В России каждый прыщ претендует на уважение, но из десятков и сотен тысяч заслуживают его единицы. Так из поколения в поколение репродуцирует себя система духовной власти: достойным подлинного уважения признаётся тот, кто делом умеет возбудить это чувство в других.

…У нас был свой старый князь – нет, не измождённый видениями страшного будущего Болконский, но совершенный, недоступный земному тлену, горевший ровно и несгибаемо девять десятков лет, подобно негасимой лампаде, Андрей Михайлович Турков. Не мне перечислять его литературоведческие заслуги, гораздо лучше это сделают его товарищи. Мне хочется передать ощущение, и я это сделаю, поскольку должен, обязан, хочу и могу это сделать.

 
14 Turkov
Хронология этой жизни проста – студент Литинститута, рядовой Великой Отечественной, критик (журналы «Огонёк», «Юность», «Вопросы литературы», книги о Луговском, Твардовском, Тихонове, Заболоцком, Блоке, Салтыкове-Щедрине, Абрамове), председатель выпускной комиссии Литинститута.

Что до него молодым, не успевшим вырасти? Как объяснить им, кем он был? Возможно ли это вообще?

Припоминая собственный подростковый эгоизм, требующий уважения к себе на фоне всеобщей униженности, я всё-таки горжусь тем, что мечтал о теперь уже действительно невозможном – а вдруг бы он написал обо мне хоть пару строк…

Увы! Настоящие критики искренны – их больше всего интересует то, что обожгло ещё в юности. Круг исследуемых персоналий ограничен преимущественно своим поколением, и так даже лучше: не надо лгать, борясь с непониманием чуждой фактуры.

Андрей Михайлович был открыт на два-три порядка шире: каждый год он вычитывал с карандашом как минимум половину литинститутских дипломов и составлял о них небывало сбалансированное, не отвергаемое мнение.

Он умел найти слова даже для ничтожного, пустого, насквозь лукавого! И быть непреклонным, когда это ничтожное пробовали хвалить.

Я видел, как он порой физически не мог примириться с содержанием, стилистикой, манерой подачи текста, и как героически преодолевал себя, чтобы не быть неприязненным.

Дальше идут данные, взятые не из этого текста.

-- ==== Sys2Proof/Machine/ClassRequests.lean ====
section
/-! DEFINITION. The Classification block's requests: WRITE_TREATMENT, WRITE_RANGE, WRITE_SLOT_MAP, SET_MAP, CURVE_BEGIN,
CURVE_POINT, CURVE_END (chapter 02). -/

namespace Sys2Proof.Machine

open Host (Outcome)

/-- The entry a WRITE_TREATMENT writes: the refused ranges of R26, then the clamps of R27. -/
def treatmentOf (t : TreatmentFields) : Option Treatment :=
  match yesNo t.refuse, yesNo t.acceptDamaged, index0 4 t.curve with
  | some r, some a, some c =>
    if t.limit ≤ 1000 ∧ t.cap ≤ 100000 ∧ 1000 ≤ t.current ∧ t.current ≤ 400000 ∧ 1500 ≤ t.stop ∧ t.stop ≤ 4500 ∧
        t.retries ≤ 7 ∧ 200 ≤ t.maxTemp ∧ t.maxTemp ≤ 800 then
      some { refuse := r, acceptDamaged := a, limit := t.limit, cap := t.cap, curve := c, current := t.current,
             stop := t.stop, segment := clamp 10 3600 t.segment, rest := clamp 60 7200 t.rest, retries := t.retries,
             dwell := clamp 10 1440 t.dwell, maxTemp := t.maxTemp }
    else none
  | _, _, _ => none

def writeTreatmentReply (index : Nat) (f : TreatmentFields) (s : State) : Reply :=
  match index0 8 index, treatmentOf f with
  | some i, some t => reply { s with cls.treatments := vset s.cls.treatments i t } (wTreatment t)
  | _, _ => refuse .malformed s

def execWriteTreatment (p : Port) (seq : Byte) (index : Nat) (f : TreatmentFields) (s : State) :
    Outcome State Fault Refusal :=
  .next (serve p (Instr.writeTreatment p seq index f).frame (writeTreatmentReply index f) s)

/-- WRITE_RANGE (R29). -/
def writeRangeReply (index low high treatment enabled : Nat) (s : State) : Reply :=
  match index0 8 index, index0 8 treatment, yesNo enabled with
  | some i, some t, some e =>
    if 16777215 < low ∨ 16777215 < high ∨ high < low then refuse .malformed s
    else
      let r : Range := ⟨low, high, t, e⟩
      reply { s with cls.ranges := vset s.cls.ranges i r } (wRange r)
  | _, _, _ => refuse .malformed s

def execWriteRange (p : Port) (seq : Byte) (index low high treatment enabled : Nat) (s : State) :
    Outcome State Fault Refusal :=
  .next (serve p (Instr.writeRange p seq index low high treatment enabled).frame
    (writeRangeReply index low high treatment enabled) s)

/-- WRITE_SLOT_MAP (R30). -/
def writeSlotMapReply (fam treatment enabled : Nat) (s : State) : Reply :=
  match index0 16 fam, index0 8 treatment, yesNo enabled with
  | some i, some t, some e =>
    let c : ChemSlot := ⟨t, e⟩
    reply { s with cls.slots := vset s.cls.slots i c } (wChemSlot c)
  | _, _, _ => refuse .malformed s

def execWriteSlotMap (p : Port) (seq : Byte) (fam treatment enabled : Nat) (s : State) :
    Outcome State Fault Refusal :=
  .next (serve p (Instr.writeSlotMap p seq fam treatment enabled).frame (writeSlotMapReply fam treatment enabled) s)

/-- SET_MAP (R31). -/
def setMapReply (enable treatment : Nat) (s : State) : Reply :=
  match yesNo enable, index0 8 treatment with
  | some e, some t =>
    reply { s with cls.mapOn := e, cls.defaultTreatment := t } (wBool e ++ be 1 t.1)
  | _, _ => refuse .malformed s

def execSetMap (p : Port) (seq : Byte) (enable treatment : Nat) (s : State) : Outcome State Fault Refusal :=
  .next (serve p (Instr.setMap p seq enable treatment).frame (setMapReply enable treatment) s)

/-! ### Curves (R37 to R40) -/

def setCurve (k : Fin 4) (c : Curve) (s : State) : State := { s with cls.curves := vset s.cls.curves k c }

/-- A curve other than `k` is REWRITING. -/
def otherRewriting (s : State) (k : Fin 4) : Bool :=
  ([0, 1, 2, 3] : List (Fin 4)).any fun j => j != k && (vget s.cls.curves j).status == .rewriting

def curveBeginReply (curve : Nat) (s : State) : Reply :=
  match index0 4 curve with
  | none => refuse .malformed s
  | some k => if otherRewriting s k then refuse .busy s else reply (setCurve k ⟨.rewriting, []⟩ s) []

def execCurveBegin (p : Port) (seq : Byte) (curve : Nat) (s : State) : Outcome State Fault Refusal :=
  .next (serve p (Instr.curveBegin p seq curve).frame (curveBeginReply curve) s)

def curvePointReply (curve voltage fraction : Nat) (s : State) : Reply :=
  match index0 4 curve with
  | none => refuse .malformed s
  | some k =>
    let c := vget s.cls.curves k
    if 65535 < voltage ∨ 65535 < fraction then refuse .malformed s
    else if c.status ≠ .rewriting then refuse .wrongState s
    else if Config.pointMax ≤ c.points.length then refuse .full s
    else reply (setCurve k { c with points := c.points ++ [⟨voltage, fraction⟩] } s) (be 1 (c.points.length + 1))

def execCurvePoint (p : Port) (seq : Byte) (curve voltage fraction : Nat) (s : State) : Outcome State Fault Refusal :=
  .next (serve p (Instr.curvePoint p seq curve voltage fraction).frame (curvePointReply curve voltage fraction) s)

/-- A RESTING bay whose deferred check waits for curve `k` (R63). -/
def waitsFor (k : Fin 4) (s : State) (n : Fin 8) : Bool :=
  let b := s.bay n
  b.state == .resting && b.deferred && (s.occupantPack n).any (·.2.treatment.curve == k)

/-- Wake the deferred checks of a curve made VALID, in bay order (R40). -/
def wakeChecks (k : Fin 4) (s : State) : State :=
  eight.foldl (fun t n => if waitsFor k t n then runCheck n t else t) s

/-- The body of a CURVE_END response: the status and, for INVALID, the reason and the position. R39 and R187 do not say
whether these two carry the presence byte of an optional field; none is written, the status decides (log entry 13: the
model's choice). -/
def wVerdict : Option (Nat × Nat) → List Byte
  | none => be 1 (CurveStatus.valid).ctorIdx
  | some (reason, pos) => be 1 (CurveStatus.invalid).ctorIdx ++ be 1 reason ++ be 1 pos

/-- Judge a curve (R39). -/
def judgeCurve (k : Fin 4) (points : List Point) (s : State) : State :=
  if (curveFault points).isNone then wakeChecks k (setCurve k ⟨.valid, points⟩ s)
  else post { code := .curveInvalid, severity := .advisory, detail := k.1 } (setCurve k ⟨.invalid, points⟩ s)

def curveEndReply (curve : Nat) (s : State) : Reply :=
  match index0 4 curve with
  | none => refuse .malformed s
  | some k =>
    let c := vget s.cls.curves k
    if c.status ≠ .rewriting then refuse .wrongState s
    else reply (judgeCurve k c.points s) (wVerdict (curveFault c.points))

def execCurveEnd (p : Port) (seq : Byte) (curve : Nat) (s : State) : Outcome State Fault Refusal :=
  .next (serve p (Instr.curveEnd p seq curve).frame (curveEndReply curve) s)

end Sys2Proof.Machine
end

Простой и строгий, как утренний туалет, функционал старого князя состоял в том, чтобы на первом, а зачастую и последнем балу предпринять изумительно точный текстологический анализ, предпослать несколько определяющих, афористичных реплик молодому претенденту на выход в свет. При этом его никто не держал за руки, как героя Вертинского из «Анны на шее», – у него не было свиты, она была ему не нужна. Его легко представить себе и в расшитом золотом камзоле, и в партикулярном платье: он нёс в нём не себя, но идею русской литературы, несущуюся поверх всех голов, ей поклоняющихся.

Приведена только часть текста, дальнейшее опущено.